Records drawn from a dataset
-- ==== Sys2Proof/Tests/Slice0.lean ====
section
/-! SUPPORT. Tests: the well-formedness smoke test, the words of the spec's tables, single steps against the vectors of
95_test_vectors.md, and for every obligation that has hypotheses a named witness that meets them together. -/

namespace Sys2Proof.Tests

open Sys2Proof Sys2Proof.Machine

/-! ### Well-formedness -/

/-- 30_encoding.md R73: `LEN` is 16 bits wide, so 65536 bytes have no encoding and 65535 have. -/
theorem test_wellFormed_bounds_send :
    (Instr.send false (List.replicate 65536 0#8)).wellFormed = false ∧
      (Instr.send false (List.replicate 65535 0#8)).wellFormed = true := by
  simp only [Instr.wellFormed, List.length_replicate]
  decide

/-- 30_encoding.md R142: no bytes is well-formed; the other forms have no operand to check. -/
theorem test_wellFormed_others : (Instr.send true []).wellFormed = true ∧ (Instr.sendSingle true 0xFF#8).wellFormed = true ∧
    Instr.init.wellFormed = true ∧ Instr.busyRead.wellFormed = true := by decide

/-! ### Decoding, by words written out from the spec's encodings (30_encoding.md R71 to R76, 95_test_vectors.md V10) -/

theorem test_decode_init : decodePort [.header 0b0001_00000000000_0_0000000000000000#32] = .instr .init [] := by decide
theorem test_decode_waitReady :
    decodePort [.header 0b0010_00000000000_0_0000000000000000#32] = .instr .waitReady [] := by decide
theorem test_decode_send :
    decodePort [.header 0b0011_00000000000_0_0000000000000010#32, .beat 0x48#8, .beat 0x69#8] =
      .instr (.send false [0x48#8, 0x69#8]) [] := by decide
theorem test_decode_send_leaves_the_rest :
    decodePort [.header 0x30010001#32, .beat 0x38#8, .header 0x10000000#32] =
      .instr (.send true [0x38#8]) [.header 0x10000000#32] := by decide
theorem test_decode_sendSingle :
    decodePort [.header 0b0100_00000000000_1_00000000_00111000#32] = .instr (.sendSingle true 0x38#8) [] := by decide
theorem test_decode_clear : decodePort [.header 0b0101_00000000000_0_0000000000000000#32] = .instr .clear [] := by decide
theorem test_decode_busCycles : decode (.bus 0b00#2) = .instr .irWrite [] ∧ decode (.bus 0b10#2) = .instr .drWrite [] ∧
    decode (.bus 0b01#2) = .instr .busyRead [] := by decide
theorem test_decode_reserved :
    decodePort [.header 0x00000000#32] = .rejected .reservedOpcode ∧
    decodePort [.header 0x60000000#32] = .rejected .reservedOpcode ∧
    decodePort [.header 0xF0000000#32] = .rejected .reservedOpcode ∧
    decodePort [.header 0x10010000#32] = .rejected .flagOnPlainCommand ∧
    decodePort [.header 0x50000001#32] = .rejected .argumentOnPlainCommand ∧
    decodePort [.header 0x40010138#32] = .rejected .argumentHighByteSet ∧
    decodePort [.header 0x30020001#32] = .rejected .zeroFieldSet ∧
    decodePort [.header 0x38000001#32] = .rejected .zeroFieldSet ∧
    decode (.bus 0b11#2) = .rejected .reservedBusCycle := by decide
theorem test_decode_incomplete : decodePort [] = .incomplete ∧
    decodePort [.header 0x30000002#32, .beat 0x48#8] = .incomplete := by decide
theorem test_encode_send :
    encode (.send true [0x38#8]) = .port [.header 0x30010001#32, .beat 0x38#8] ∧
      encode (.sendSingle false 0x41#8) = .port [.header 0x40000041#32] := by decide
theorem test_decodeTableWord_commands :
    decodeTableWord 32 0x10000000 = some .init ∧ decodeTableWord 32 0x20000000 = some .waitReady ∧
    decodeTableWord 32 0x30010002 = some (.send true [0#8, 0#8]) ∧
    decodeTableWord 48 0x694830000002 = some (.send false [0x48#8, 0x69#8]) ∧
    decodeTableWord 32 0x40010038 = some (.sendSingle true 0x38#8) ∧ decodeTableWord 32 0x50000000 = some .clear := by
  decide
theorem test_decodeTableWord_busCycles :
    decodeTableWord 8 0 = some .irWrite ∧ decodeTableWord 8 2 = some .drWrite ∧ decodeTableWord 8 1 = some .busyRead ∧
    decodeTableWord 8 3 = none ∧ decodeTableWord 8 4 = none := by decide

/-! ### Masks (95_test_vectors.md V2, V3) -/

/-- The handle H4 of 95_test_vectors.md. -/
def h4 : Handle where
  rsPin := 10
  rwPin := 11
  enPin := 12
  busWidth := 4
  dataPins := [2, 3, 4, 5]

/-- The handle HX of 95_test_vectors.md, with unordered pins. -/
def hx : Handle where
  rsPin := 0
  rwPin := 1
  enPin := 2
  busWidth := 4
  dataPins := [13, 4, 27, 5]

theorem test_masks_8 : maskNumber (setMaskOf Config.handle 0x38#8) = 0x0E0 ∧
    maskNumber (clrMaskOf Config.handle 0x38#8) = 0x31C ∧ maskNumber (setMaskOf Config.handle 0x80#8) = 0x200 ∧
    setMaskOf Config.handle 0x00#8 = [] ∧ clrMaskOf Config.handle 0xFF#8 = [] := by decide
theorem test_masks_4 : maskNumber (setMaskOf h4 0xF3#8) = 0x00C ∧ maskNumber (clrMaskOf h4 0xF3#8) = 0x030 ∧
    setMaskOf h4 0x80#8 = [] ∧ maskNumber (clrMaskOf h4 0x80#8) = 0x03C := by decide
theorem test_masks_unordered : setMaskOf hx 0x0A#8 = [4, 5] ∧ maskNumber (clrMaskOf hx 0x0A#8) = 0x8002000 ∧
    bfPin hx = some 5 := by decide

/-! ### Small states on the handle H8 -/

/-- Example parameters: the values that 93_implementation_defined.md G1 names, used by 95_test_vectors.md P3. -/
def exampleParams : Params where
  clearInstruction := 0x01#8
  initFunctionSet4 := 0x28#8
  initFunctionSet8 := 0x38#8
  initDisplayControl4 := 0x0C#8
  initDisplayControl8 := 0x0C#8
  initEntryMode4 := 0x06#8
  initEntryMode8 := 0x06#8
  pollLimit := none

def outPin (v : Level) : Pin where
  mode := .output
  pull := .none
  intr := .off
  latch := v

def inPin (v : Level) : Pin where
  mode := .input
  pull := .none
  intr := .off
  latch := v

def unusedPin : Pin where
  mode := .unconf
  pull := .up
  intr := .on
  latch := true

/-- The pins of H8: data pins of the given kind holding `0x06`, control pins driven at the given levels. -/
def pins8 (data : Level → Pin) (rs rw en : Level) : PinSpace :=
  [unusedPin, unusedPin, data false, data true, data true, data false, data false, data false, data false, data false,
    outPin rs, outPin rw, outPin en]

/-- A state on H8 after a completed `INIT`, standing at a sub-step. -/
def at8 (phase : Phase) (cmd : Cmd) (data : Level → Pin) (rs rw en : Level) : State :=
  { State.construct Config.handle exampleParams 13 with
    pins := pins8 data rs rw en, phase := phase, cmd := cmd, inited := true, curByte := 0x06#8, curI := true,
    setMask := [3, 4], clrMask := [2, 5, 6, 7, 8, 9], samples := [true, true, false], cfgFails := [false, false] }

/-- READY8 of 95_test_vectors.md. -/
def ready8 : State := at8 .idle .none outPin false false false
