-- ==== Sys2Proof/Machine/Port.lean ====
section
/-! DEFINITION. The command port (R22, R42, R48): what the engine takes from the host next. It is this hardware's fetch:
there is no program counter and no instruction memory. -/

namespace Sys2Proof.Machine

/-- What the port delivers, with the state after it is taken. -/
inductive Taken where
  /-- nothing presented: the engine is idle and holds all state (R112) -/
  | idle
  /-- a command word and a data word (R48) -/
  | command (word : Cmd) (data : Word) (s : State)
  /-- hardware reset (R113) -/
  | hardwareReset (s : State)
  deriving DecidableEq, Repr

/-- Take the host's next input. The data word passes the `W`-bit data path (R36). -/
def takeInput (s : State) : Taken :=
  match s.inputs with
  | [] => .idle
  | .command w d :: rest => .command w (portWord s.build.fmt d) (s.withInputs rest)
  | .hardwareReset _ :: rest => .hardwareReset (s.withInputs rest)

/-- The host presents a command next, before anything it already plans. -/
def offer (w : Cmd) (d : Word) (s : State) : State := s.withInputs (.command w d :: s.inputs)

end Sys2Proof.Machine
end

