/-- Settles O45: zero histories and these coefficients make a `Silent` engine, which zero samples keep so. -/
theorem zeroInputGivesZeroOutput : Obligations.ZeroInputGivesZeroOutput := by
  unfold Obligations.ZeroInputGivesZeroOutput
  intro s zs hs hc hfin hdiv hxh hyh hzs
  obtain ⟨⟨hn, -⟩, -⟩ := hs
  have hsilent : Silent s := ⟨hn, hc, hfin, hdiv, fun x hx => by
    rw [hxh] at hx
    rw [List.eq_of_mem_replicate hx]
    exact Format.isZero_posZero _, hyh⟩
  obtain ⟨t, ht, hsilent', hbuild, hrsp⟩ := hsilent.runInstrs_filter hzs
  exact ⟨t, ht, hbuild ▸ hsilent'.outputs, hrsp⟩

/-! One coefficient (R90). -/

/-- With no feedback coefficient the accumulator is the feed-forward sum: GROUPED subtracts `+0` from it. -/
theorem subtractFeedback_none {f : Format} {draw acc : Word} (fused : Bool) (g : FbGrouping) (d : Word) (yh : List Word)
    (hacc : f.GoodResult draw acc) : subtractFeedback (Arith.ieee f draw) fused g acc [d] yh = acc := by
  cases g with
  | perTerm => rfl
  | grouped =>
    show f.fsub draw acc posZero = acc
    cases hnan : f.isNaN acc with
    | false => exact fsub_posZero draw hacc.1 hnan
    | true =>
      obtain ⟨hinv, -⟩ := invalidOperationsGiveTheDraw f draw acc posZero posZero
      rw [(hinv (.inl hnan)).2.1, hacc.2 hnan]

/-- Settles O49: with one coefficient the loops have one step and no feedback (`subtractFeedback_none`). -/
theorem singleCoefficientFilter : Obligations.SingleCoefficientFilter := by
  unfold Obligations.SingleCoefficientFilter
  refine ⟨fun s v c d hs hn hc hnum hden => ?_, fun f draw a hf hnan => fsub_posZero draw hf hnan, fun order t ho => ?_⟩
  · intro A y
    obtain ⟨-, -, -, hxh, hyh, -⟩ := hs
    have hshift (w : Word) {l : List Word} (hl : l.length = s.build.n) : shiftIn w l = [w] := by
      rw [shiftIn, hl, hn, List.take_zero]
    have hresult : filterResult v s = y := by
      have hacc : filterAcc A s.build.macFused s.build.fbGrouping [c] [d] [v] s.yh =
          macAdd A s.build.macFused posZero c v :=
        subtractFeedback_none _ _ d _ (fits_macAdd (fits_nanDraw s) _ posZero c v)
      rw [filterResult, hshift v hxh, hnum, hden]
      exact congrArg (A.div · d) hacc
    rw [exec_filter, execFilter_configured v hc, hresult, hshift v hxh, hshift y hyh]
    rfl
  · unfold numCoefficients
    split <;> omega

end Sys2Proof.Machine
end


-- ==== Proofs: the circular buffer ====
section
/-! PROOFS. A ring engine (R33, R118) refines the engine of the logical histories, one command at a time. -/

namespace Sys2Proof.Machine

/-! The ring (R33) against the logical sequences. -/

/-- Every command keeps the shape of R19, whatever its data word is. -/
theorem shapeOk_exec {i : Instr} {s t : State} (h : ShapeOk s) (he : exec i s = .next t) : ShapeOk t := by
  obtain ⟨hlegal, hnum, hden, hx, hy, hsn, hsd⟩ := id h
  have hstaged {l : List (Option Word)} {b : List Word} (hl : l.length = s.build.n) (hb : l = b.map some) :
      b.length = s.build.n := by rwa [hb, List.length_map] at hl
  have hne {l : List Word} (hl : l.length = s.build.n) : l ≠ [] := by
    rintro rfl
    exact absurd hlegal.1 (hl ▸ Nat.not_succ_le_zero 0)
  rcases exec_inversion he with ⟨st, -, rfl⟩ | ⟨b, a, -, hb, ha, rfl⟩ | ⟨v, -, -, rfl⟩ | ⟨-, rfl⟩ | ⟨v, -, rfl⟩ |
    ⟨b, a, -, hb, ha, rfl⟩ | ⟨-, rfl⟩ | ⟨k, v, -, -, rfl⟩ | ⟨k, v, -, -, rfl⟩
  · exact h
  · exact ⟨hlegal, hstaged hsn hb, hstaged hsd ha, List.length_replicate, List.length_replicate, hsn, hsd⟩
  · exact ⟨hlegal, hnum, hden, (shiftIn_length _ (hne hx)).trans hx, (shiftIn_length _ (hne hy)).trans hy, hsn, hsd⟩
  · exact ⟨hlegal, hnum, hden, List.length_replicate, List.length_replicate, hsn, hsd⟩
  · exact ⟨hlegal, hnum, hden, List.length_replicate, List.length_replicate, hsn, hsd⟩
  · exact ⟨hlegal, hstaged hsn hb, hstaged hsd ha, hx, hy, hsn, hsd⟩
  · exact h
  · exact ⟨hlegal, hnum, hden, hx, hy, (List.length_set ..).trans hsn, hsd⟩
  · exact ⟨hlegal, hnum, hden, hx, hy, hsn, (List.length_set ..).trans hsd⟩

/-- A ring filled with one word is the histories filled with it. -/
theorem view_fill {s : State} (hn : 0 < s.build.n) (r : Ring) (v : Word) :
    RingEngine.view ⟨s, r.fill s.build.n v⟩ = fillHistories v s := by
  simp only [RingEngine.view, Ring.fill, ringView_replicate _ _ _ hn]
  rfl

theorem ringFill_ok {s : State} {r : Ring} (h : r.head < s.build.n) (v : Word) :
    RingEngine.Ok ⟨s, r.fill s.build.n v⟩ := ⟨List.length_replicate, List.length_replicate, h⟩

/-- The newest output of the ring is the newest of the logical sequence. -/
theorem lastOutput_view {c : RingEngine} (hn : 0 < c.shell.build.n) :
    lastOutput c.view = ringAt c.ring.ybuf c.shell.build.n c.ring.head 0 := by
  rw [lastOutput, RingEngine.view, State.withHistories_yh, List.headD_eq_head?_getD, List.head?_eq_getElem?,
    ringView_get _ _ _ _ hn, Option.getD_some]

/-- FILTER on the ring computes what FILTER computes on the logical sequences: inserting is the shift (R13), and the feedback is
read before the output is inserted (R118). -/
theorem ringFilter_snd {c : RingEngine} (hok : c.Ok) (hden : c.shell.den.length = c.shell.build.n) (v : Word) :
    (ringFilter v c).2 = filterResult v c.view := by
  obtain ⟨hxl, -, hhead⟩ := hok
  have hn : 0 < c.shell.build.n := Nat.zero_lt_of_lt hhead
  have hread := filterOutput_take_feedback (arithOf c.shell) c.shell.build.macFused c.shell.build.fbGrouping c.shell.num
    c.shell.den (shiftIn v (ringView c.ring.xbuf c.shell.build.n c.ring.head))
    (ringView c.ring.ybuf c.shell.build.n c.ring.head)
  rw [hden] at hread
  simp only [ringFilter]
  rw [ringView_insert _ _ _ v hn hxl, ring_feedback _ _ _ hn, hread]
  rfl

theorem ringFilter_view {c : RingEngine} (hok : c.Ok) (v : Word) :
    (ringFilter v c).1.view = (c.view.withHistories (shiftIn v c.view.xh) (shiftIn (ringFilter v c).2 c.view.yh)).nextDraw := by
  obtain ⟨hxl, hyl, hhead⟩ := hok
  have hn : 0 < c.shell.build.n := Nat.zero_lt_of_lt hhead
  simp only [ringFilter, RingEngine.view, State.nextDraw_build]
  rw [ringView_insert _ _ _ v hn hxl, ringView_insert _ _ _ _ hn hyl]
  rfl

theorem ringFilter_ok {c : RingEngine} (hok : c.Ok) (v : Word) : (ringFilter v c).1.Ok := by
  obtain ⟨hxl, hyl, hhead⟩ := hok
  exact ⟨(List.length_set ..).trans hxl, (List.length_set ..).trans hyl, Nat.mod_lt _ (Nat.zero_lt_of_lt hhead)⟩

/-- One command on a ring engine: the answer of the spec's engine on the logical histories, and again a ring engine. -/
theorem ringExec_refines {c : RingEngine} (hok : c.Ok) (hden : c.shell.den.length = c.shell.build.n) (i : Instr) :
    ∃ c', ringExec i c = .next c' ∧ exec i c.view = .next c'.view ∧ c'.Ok := by
  have hhead := hok.2.2
  have hn : 0 < c.shell.build.n := Nat.zero_lt_of_lt hhead
  cases i with
  | construct =>
    by_cases h : StageComplete c.shell
    · refine ⟨⟨respond .ok none (commitStaged c.shell), c.ring.fill c.shell.build.n posZero⟩, ?_, ?_, ringFill_ok hhead _⟩
      · simp only [ringExec, commit_of_complete h]
        rfl
      · rw [exec_construct, execConstruct, commit_of_complete (s := c.view) h]
        exact congrArg Host.Outcome.next (view_fill (s := respond .ok none (commitStaged c.shell)) hn c.ring posZero).symm
    · refine ⟨⟨reject .stageIncomplete c.shell, c.ring⟩, ?_, execConstruct_incomplete (s := c.view) h, hok⟩
      simp only [ringExec, (commit_eq_none_iff c.shell).2 h]
  | setCoeffs =>
    by_cases h : StageComplete c.shell
    · refine ⟨⟨respond .ok none (commitStaged c.shell), c.ring⟩, ?_, ?_, hok⟩
      · simp only [ringExec, execSetCoeffs, commit_of_complete h]
        rfl
      · rw [exec_setCoeffs, execSetCoeffs, commit_of_complete (s := c.view) h]
        rfl
    · refine ⟨⟨reject .stageIncomplete c.shell, c.ring⟩, ?_, execSetCoeffs_incomplete (s := c.view) h, hok⟩
      simp only [ringExec, execSetCoeffs_incomplete h]
      rfl
  | filter v =>
    rcases Bool.eq_false_or_eq_true c.shell.configured with h | h
    · refine ⟨⟨respond .ok (some (ringFilter v c).2) (ringFilter v c).1.shell, (ringFilter v c).1.ring⟩, if_pos h, ?_,
        ringFilter_ok hok v⟩
      have hview := ringFilter_view hok v
      rw [exec_filter, execFilter_configured (s := c.view) v h, ← ringFilter_snd hok hden, ← hview]
      rfl
    · exact ⟨⟨reject .notConfigured c.shell, c.ring⟩, by simp [ringExec, h], execFilter_notConfigured (s := c.view) v h, hok⟩
  | reset =>
    exact ⟨_, rfl, congrArg Host.Outcome.next (view_fill (s := respond .ok (some posZero) c.shell) hn c.ring posZero).symm,
      ringFill_ok hhead _⟩
  | fill v =>
    exact ⟨_, rfl, congrArg Host.Outcome.next (view_fill (s := respond .ok (some v) c.shell) hn c.ring v).symm,
      ringFill_ok hhead _⟩
  | getLast =>
    refine ⟨_, rfl, ?_, hok⟩
    rw [exec_getLast, execGetLast, lastOutput_view hn]
    rfl
  | stageNum k v =>
    rcases Nat.lt_or_ge k c.shell.build.n with h | h
    · exact ⟨⟨respond .ok none (c.shell.stageNumAt k v), c.ring⟩, by rw [ringExec, execStageNum_inRange v h]; rfl,
        execStageNum_inRange (s := c.view) v h, hok⟩
    · exact ⟨⟨reject .indexRange c.shell, c.ring⟩, by rw [ringExec, execStageNum_outOfRange v h]; rfl,
        execStageNum_outOfRange (s := c.view) v h, hok⟩
  | stageDen k v =>
    rcases Nat.lt_or_ge k c.shell.build.n with h | h
    · exact ⟨⟨respond .ok none (c.shell.stageDenAt k v), c.ring⟩, by rw [ringExec, execStageDen_inRange v h]; rfl,
        execStageDen_inRange (s := c.view) v h, hok⟩
    · exact ⟨⟨reject .indexRange c.shell, c.ring⟩, by rw [ringExec, execStageDen_outOfRange v h]; rfl,
        execStageDen_outOfRange (s := c.view) v h, hok⟩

**ASSIGNMENT**
Print, from the entries above, the line with "DEFINITION. The command", the line with "already plans. -/" and all lines between them, exactly and with nothing else.

**RESPONSE BELOW**
/-! DEFINITION. The command port (R22, R42, R48): what the engine takes from the host next. It is this hardware's fetch:
there is no program counter and no instruction memory. -/

namespace Sys2Proof.Machine

/-- What the port delivers, with the state after it is taken. -/
inductive Taken where
  /-- nothing presented: the engine is idle and holds all state (R112) -/
  | idle
  /-- a command word and a data word (R48) -/
  | command (word : Cmd) (data : Word) (s : State)
  /-- hardware reset (R113) -/
  | hardwareReset (s : State)
  deriving DecidableEq, Repr

/-- Take the host's next input. The data word passes the `W`-bit data path (R36). -/
def takeInput (s : State) : Taken :=
  match s.inputs with
  | [] => .idle
  | .command w d :: rest => .command w (portWord s.build.fmt d) (s.withInputs rest)
  | .hardwareReset _ :: rest => .hardwareReset (s.withInputs rest)

/-- The host presents a command next, before anything it already plans. -/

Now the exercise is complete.